A memoir and meditation on faith, A Muslim on the Bridge: On Being an Iraqi-Arab Muslim in the Twenty-first Century tells a story of transformation and reflection as the author thoughtfully but pointedly deconstructs the widespread misconceptions about Islam, arguably the world’s most-misunderstood major religion. The son of a Shia father and a Sunni mother, Ali was born in Baghdad in 1969. At this time in Iraq’s history, the country had a Muslim heritage but was a secular, diverse society. Neither of Ali’s parents prayed, fasted, or visited the mosque. He and his friends grew up listening to Western pop music and watching Western films. They studied at a school established by American Jesuit priests in the early twentieth century… and Saddam Hussein’s sons Uday and Qusay were among the students in that school at the time of Ali’s enrollment. The years that followed saw drastic changes in Iraq as Saddam strong-armed the country into a strict, fundamentalist application of Islam, an interpretation Ali rejects. A Muslim on the Bridge is an essential read for our times, a book that takes a close, informed, and rational look at problematic issues in Islam like polygamy, violence, divorce, homosexuality, veiled women, interfaith marriages, apostasy, and the perception of other cultures and religions.

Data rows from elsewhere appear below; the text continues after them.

-- ==== Sys2Proof/Machine/State.lean ====
section
/-! DEFINITION. The whole state of the controller as plain data, the queue of waiting commands, and the machine
right after reset. -/

namespace Sys2Proof.Machine

/-- The state of the eleven blocks (00_scope.md section 2-1) with the pins they are wired to. -/
structure Block where
  /-- The microsecond time base (R102). -/
  clock : Nat
  /-- The states of encoder lines A and B (R1, R2). -/
  encA : Bool
  encB : Bool
  /-- The reset line is asserted (R145). -/
  resetLine : Bool
  /-- The reset in progress, if any (R145). -/
  resetting : Option ResetProgress
  /-- The position unit. -/
  pos : PositionUnit
  /-- The intake unit. -/
  intake : IntakeUnit
  /-- The track table with its outcome tallies. -/
  track : TrackUnit
  /-- The four firing lists (R88). -/
  lists : Four (List Entry)
  /-- The four station ranks (R63). -/
  ranks : Four Nat
  /-- The working settings, the route table and RAM patterns among them (R169). -/
  settings : Settings
  /-- Station control. -/
  stations : Four Station
  /-- The output chain unit. -/
  chain : ChainUnit
  /-- Line control. -/
  line : LineControl
  /-- The message unit. -/
  msg : MessageUnit
  /-- The settings store. -/
  store : SettingsStore
  /-- The maintenance sequencer. -/
  maint : Sequencer
  deriving DecidableEq, Repr

/-- The controller and the queue of the commands that wait for it, the first at the front. -/
structure State extends Block where
  pending : List Instr
  deriving DecidableEq, Repr

/-- Nothing in the manual stops the controller: every command answers a next state, so there is no fault. (No one
raises it; safe.) -/
inductive Fault where
  deriving DecidableEq, Repr

/-- Why a command has no meaning. -/
inductive Refusal where
  /-- The command is not modelled. No arm of exec raises it; it would be safe, for the model stops. -/
  | notModelled (mnemonic : String)
  deriving DecidableEq, Repr

/-- The controller right after the end of a POWER_ON reset: every block at the values the manual gives for every
reset, STARTUP with the load of the stored image in progress (R134, R148). What stands outside and the image of a new
part are the model's choices (logs 6, 7, 32). -/
def State.reset : State :=
  { clock := 0
    encA := false
    encB := false
    resetLine := false
    resetting := none
    pos := PositionUnit.afterReset
    intake := IntakeUnit.afterReset
    track := TrackUnit.afterReset
    lists := Four.all4 []
    ranks := initialRanks
    settings := Settings.factory
    stations := Four.all4 Station.afterReset
    chain := ChainUnit.afterReset
    line :=
      { state := .startup, fault := .none, settingsLost := false
        halt := ⟨false, false, none⟩, airLow := ⟨false, false, none⟩, key := ⟨false, false, none⟩
        record := ⟨.powerOn, none, none⟩, haltInCensus := false }
    msg := MessageUnit.afterReset
    store :=
      { image := ⟨false, Settings.factory⟩, activity := .idle, loading := true, lock := .opened
        lockCopy := .opened }
    maint := .idle
    pending := [] }

end Sys2Proof.Machine
end

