-- ==== Sys2Proof/Machine/Sequencer.lean ====
section
/-! DEFINITION. The maintenance sequencer's operations (chapter 10 sections 5 and 6): the channel in hand of a purge,
the steps of a calibration, and what a channel's fault or a station's leaving ARMED does to either. -/

namespace Sys2Proof.Machine

/-! ### Channels of a station -/

/-- The channels of a station: 0 to N_s − 1. -/
def channelNumbers (b : Block) (st : StationId) : List Nat := List.range (b.config st).channels

/-- A channel of a station is OK. -/
def channelOk (b : Block) (st : StationId) (ch : Nat) : Bool := (channelAt (b.station st).channels ch).fault.isNone

/-- The number of a station's channels that are FAULTED. -/
def faultedCount (b : Block) (st : StationId) : Nat := (channelNumbers b st).countP fun ch => !channelOk b st ch

/-- Every channel of the station is FAULTED (R112, R121). -/
def allFaulted (b : Block) (st : StationId) : Bool := (channelNumbers b st).all fun ch => !channelOk b st ch

/-! ### Purge (R177, R178) -/

/-- A purge ends: IDLE, and a DONE report with the number of the station's channels that are FAULTED at that event. -/
def endPurge (ending : DoneResult) (p : Purge) (b : Block) : Block :=
  (b.setMaint .idle).report (.done .purge ending (some p.station) (some (faultedCount b p.station)) 0)

/-- The turns of a purge in order: each cycle with each channel. -/
def purgeTurns (cycles channels : Nat) : List (Nat × Nat) :=
  (List.range' 1 cycles).flatMap fun cycle => (List.range channels).map fun ch => (cycle, ch)

/-- The first turn from (cycle, channel) on whose channel is OK: FAULTED channels are passed over at once (R177). -/
def nextTurn (b : Block) (p : Purge) (cycle channel : Nat) : Option (Nat × Nat) :=
  (purgeTurns p.cycles (b.config p.station).channels).find? fun t =>
    (cycle < t.1 || (cycle == t.1 && channel ≤ t.2)) && channelOk b p.station t.2

/-- The next channel from (cycle, channel) on is taken in hand, and the sequencer is as `mode` says; with none left
the purge is complete (R177). -/
def takeInHand (mode : Purge → Sequencer) (p : Purge) (cycle channel : Nat) (b : Block) : Block :=
  match nextTurn b p cycle channel with
  | some t => b.setMaint (mode { p with cycle := t.1, channel := t.2, phase := .waiting })
  | none => endPurge .ok p b

/-! ### Calibration (R179, R180) -/

/-- A calibration ends with its DONE report (R180). -/
def endCalibration (ending : DoneResult) (latency : Nat) (c : Calibration) (b : Block) : Block :=
  (b.setMaint .idle).report (.done .calibrate ending (some c.station) (some c.channel) latency)

/-- The latency of a station is written into the working settings (R180). -/
def setLatency (st : StationId) (t : Nat) (b : Block) : Block :=
  b.setSettings
    { b.settings with stations := b.settings.stations.set st { b.config st with latency := t } }

/-- The eighth delay is recorded: the mean rounded up is written where it is in the latency's range (R180). -/
def finishCalibration (c : Calibration) (delays : List Nat) (b : Block) : Block :=
  let t := ceilDiv delays.sum 8
  if t ≤ 262143 then endCalibration .ok t c (setLatency c.station t b)
  else endCalibration .outOfRange 0 c b

/-- The delay of a shot, rounded up to a whole multiple of 100 µs (R179). -/
def shotDelay (start now : Nat) : Nat := ceilDiv (now - start) 100 * 100

/-- A refresh whose feedback shows the channel on ends the shot that was in progress when the refresh began
(R179, log 24). -/
def calibrationStep (before : Sequencer) (b : Block) : Block :=
  match before, b.maint with
  | .calibrating c, .calibrating _ =>
    match c.shot with
    | none => b
    | some start =>
      if b.chain.feedback.getD ((b.config c.station).firstOutput + c.channel) false then
        let delays := c.delays ++ [shotDelay start b.clock]
        if delays.length < 8 then b.setMaint (.calibrating { c with delays := delays, shot := none })
        else finishCalibration c delays b
      else b
  | _, _ => b

/-! ### Shots (R177, R179) -/

/-- A calibration's next shot may begin (R179). -/
def Calibration.shotDue (c : Calibration) (b : Block) : Bool :=
  c.shot.isNone &&
    match c.lastStart with
    | none => true
    | some t => b.reached t Config.calibrationSpacing

/-- A refresh begins the shot that waits for one, and the shot starts its channel's confirm timer (R117, R177,
R179). -/
def beginShots (b : Block) : Block :=
  match b.maint with
  | .purging p =>
    match p.phase with
    | .waiting =>
      updateChannel p.station p.channel (Channel.startConfirm b.clock)
        (b.setMaint (.purging { p with phase := .shot b.clock }))
    | .shot _ => b
    | .gap _ => b
  | .calibrating c =>
    if c.shotDue b then
      updateChannel c.station c.channel (Channel.startConfirm b.clock)
        (b.setMaint (.calibrating { c with lastStart := some b.clock, shot := some b.clock }))
    else b
  | .idle => b
  | .suspended _ => b

/-- A purge or calibration shot is on this channel (R125). -/
def shotOn (b : Block) (st : StationId) (ch : Nat) : Bool :=
  match b.maint with
  | .purging p =>
    p.station == st && p.channel == ch &&
      match p.phase with
      | .shot _ => true
      | .waiting => false
      | .gap _ => false
  | .calibrating c => c.station == st && c.channel == ch && c.shot.isSome
  | .idle => false
  | .suspended _ => false

/-! ### What station control tells the sequencer -/

/-- A channel became FAULTED: a purge shot on it ends and its gap follows; a calibration of it fails (R177, R180). -/
def maintenanceChannelFault (st : StationId) (ch : Nat) (b : Block) : Block :=
  match b.maint with
  | .purging p => if shotOn b st ch then b.setMaint (.purging { p with phase := .gap b.clock }) else b
  | .calibrating c => if c.station = st ∧ c.channel = ch then endCalibration .failed 0 c b else b
  | .idle => b
  | .suspended _ => b

/-- A station leaves ARMED: a purge or a calibration on it is abandoned (R115, R178, R180). -/
def abandonMaintenance (st : StationId) (b : Block) : Block :=
  match b.maint with
  | .purging p => if p.station = st then endPurge .abandoned p b else b
  | .suspended p => if p.station = st then endPurge .abandoned p b else b
  | .calibrating c => if c.station = st then endCalibration .abandoned 0 c b else b
  | .idle => b

end Sys2Proof.Machine
end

Publication date: Nov. 19, 2013
Print edition: 5″ x 8″ perfect bound trade paperback
Page count: 296
ISBN: 978-988-15542-9-1
Price (paper): US$16.95
E-book formats: ePub, Kindle, PDF
Word count: 70,000
eISBN: 978-988-15542-2-2
Price (e-book): US$7.99


With almost a quarter of the world’s population embracing Islam, Ali Shakir’s work provides a timely insight into the dilemmas facing contemporary Muslims caught between the desire for modernity and respect for tradition. Having set out to determine whether other religions might be “better, worse, or just like Islam”, his journey is also an articulate exploration of the rivalry between monotheistic faiths that has always existed and, along with politics, kept the flames of hatred in the Middle East burning for so long. He particularly examines the Koran whose teachings are wide open to interpretation, being written in a language that is different from the ordinary Arabic of today, and focuses on the “most quoted verse on Muslim bigotry word wide” which states that they should avoid dealings and friendships with non-believers in every possible way. The Prophet Mohammed acknowledged both Judaism and Christianity on several occasions, he says; the commandment said nothing about friendships, being merely an instruction not to take non-believers as protectors or leaders. It is hard to disagree with his conclusion that between Muslims, Jews and Christians it is extremely difficult to determine who are the promised descendants of Abraham. This book is a well-written collection of sensitive musings weaving personal experiences in a diary/narrative form. He touches on subjects as great as the meaning of Arabic culture in general, the Arab Spring, and what that has brought to those who sought a more secular way of life. Tackling the question of men’s rights over women, illicit love, feminism, polygamy, homosexuality, as well as the wearing of the abaya, he also finds room for the dying art of coffee-making. All told, it is a very good read.

– Mira and Tony Roca, authors of Memories of Eden

A Muslim on the Bridge doesn’t only reflect the voices of moderate middle-class Arab Muslims, it also echoes the voices of many Arab Christians as well as the other minorities in the region. The book’s touching stories dynamically weave threads for an honest account hardly found in the mainstream media.

– Fadi Zaghmout, Jordanian blogger and author of Arous Amman (Amman Bride)

A fascinating, poignant look at a life straddling two different worlds, Iraq and the modern, Western world. Ali’s story also tells us what life in Iraq was like long before the U.S. invasion, from his childhood education, his time in the military, and how he watched the divide among secular and religious Muslims growing in intensity. A decade of news-watching could never provide the insight in the pages of this book.

– Michael Luongo, editor, Gay Travels in the Muslim World

Ali Shakir has written a very personal book. He shares with his readers puzzling encounters with religion in the contemporary historical context. A Muslim on the Bridge is a fascinating mosaic of lived Islam that goes beyond the stereotypical representations of the Muslim religion. This “testimony” of a Muslim in the “grey zone” is a must-read for all those who strive for a more nuanced understanding of Islam in the modern world.

– Dietrich Jung, Prof. in Contemporary Middle East Studies, University of Southern Denmark

Author bio
Architect and artist Ali Shakir graduated from Baghdad University in 1992. Ali held his first painting exhibition Nostalgia in 1994 after a short architectural practice, and then co-founded L’Atelier Art Gallery in 1995 where he exhibited his artwork along with the work of other young Iraqi artists. Since leaving Iraq in 2006, Ali has published articles and essays—in Arabic and English—in several newspapers and literary journals in the Arab world, England, the United States, and New Zealand, where he is living now.